The story follows the Ellis sisters on a journey back into their childhood as they revisit their parents’ house once more, before it is sold. Immature and lacking a secure adult life, Katie Ellis convinces her responsible divorcee sister Maura that they should hold one last party in the giant stripped-out mansion. After a slow start, the inevitable happens. Alcohol and drugs begin to flow freely and we are taken through the party-movie checklist of attempted police shutdowns and swimming pool mishaps.

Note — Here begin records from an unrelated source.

theorem keeps_tbRel [Fact (P .cc)] [Fact (P .regs)] {s₀ s : State} (l m v : Nat) (hk : Keeps P s₀ s) : Keeps P s₀ (State.tbRel s l m v) := by
  unfold State.tbRel
  repeat' (first
    | with_reducible assumption
    | with_reducible exact Keeps.refl _
    | with_reducible apply keeps_freeLock
    | with_reducible apply keeps_bump
    | fail_if_no_progress (with_reducible apply keeps_mk <;> first | exact .inl Fact.out | with_reducible exact .inr rfl | with_reducible rfl | skip)
    | with_reducible apply keeps_each
    | with_reducible apply keeps_foldl
    | split
    | intro _
    | (extract_lets +onlyGivenNames x; refine keeps_cut (x := x) ?_ ?_; on_goal 2 => clear_value x)
    | extract_lets +onlyGivenNames y)

theorem keeps_tbForce [Fact (P .cc)] [Fact (P .regs)] {s₀ s : State} (l : Nat) (hk : Keeps P s₀ s) : Keeps P s₀ (State.tbForce s l) := by
  unfold State.tbForce
  repeat' (first
    | with_reducible assumption
    | with_reducible exact Keeps.refl _
    | with_reducible apply keeps_freeLock
    | with_reducible apply keeps_bump
    | with_reducible apply keeps_raise
    | fail_if_no_progress (with_reducible apply keeps_mk <;> first | exact .inl Fact.out | with_reducible exact .inr rfl | with_reducible rfl | skip)
    | with_reducible apply keeps_each
    | with_reducible apply keeps_foldl
    | split)

theorem keeps_tbUnwant [Fact (P .cc)] {s₀ s : State} (l m : Nat) (hk : Keeps P s₀ s) : Keeps P s₀ (State.tbUnwant s l m) := by
  unfold State.tbUnwant
  repeat' (first
    | with_reducible assumption
    | with_reducible exact Keeps.refl _
    | with_reducible apply keeps_endWant
    | fail_if_no_progress (with_reducible apply keeps_mk <;> first | exact .inl Fact.out | with_reducible exact .inr rfl | with_reducible rfl | skip)
    | with_reducible apply keeps_each
    | with_reducible apply keeps_foldl
    | split)

theorem keeps_execTbAcq [Fact (P .cc)] [Fact (P .fab)] [Fact (P .regs)] [Fact (P .sp)] (w : Who) (l : Fin 1024) (s : State) : Outs P s (execTbAcq w l s) := by
  unfold execTbAcq
  apply outs_next
  repeat' (first
    | with_reducible assumption
    | with_reducible exact Keeps.refl _
    | with_reducible apply keeps_guardRead
    | with_reducible apply keeps_tbAcq
    | with_reducible refine keeps_tbAcq_eq _ _ (by assumption) ?_
    | fail_if_no_progress (with_reducible apply keeps_mk <;> first | exact .inl Fact.out | with_reducible exact .inr rfl | with_reducible rfl | skip)
    | with_reducible apply keeps_each
    | with_reducible apply keeps_foldl
    | split
    | intro _)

There’s no denying that this blueprint works. Watching a good party makes you want to party, and seeing the familiar ingredients of all our favourite nights replicated in exaggerated form always carries a satisfying nostalgic haze. After an opening full of cringe-worthy jokes about bushes and sister-threesomes that accidentally reek of bad taste or even misogyny, there are some genuinely laugh-out-loud moments on offer. These tend to come from well-executed slapstick routines rather than a pithy script; Maura’s flirtation project, James, has a run-in with a ballerina doll and his backside that will be the climax of hilarity for some and the moment to walk out for others.
What plagues Sisters, though, is its inherent lack of narrative interest. Writer Paula Pell’s attempt to attach a soppy maternal side-story fails not only due to the lack of development but because of its irrelevance to the essential enjoyment of this sort of film – the party! Frustratingly, the script is precariously teetering along the tightrope of good comedy throughout, the result being that you’re never quite sure if you’re watching something funny enough to combat this fundamental issue with the prescribed party-movie recipe. Just about holding the story together is Tina Fey and Amy Poehler’s sibling relationship. Their experience gives the pair a certain endearing charm that helps the film to stagger to its unnecessarily emotional ending.
Sisters, then, is no ground-breaking comedy. It’s a familiar formula – just make sure it’s a formula you enjoy before booking tickets.
TJ Jordan
Sisters is released nationwide on 18th December 2015.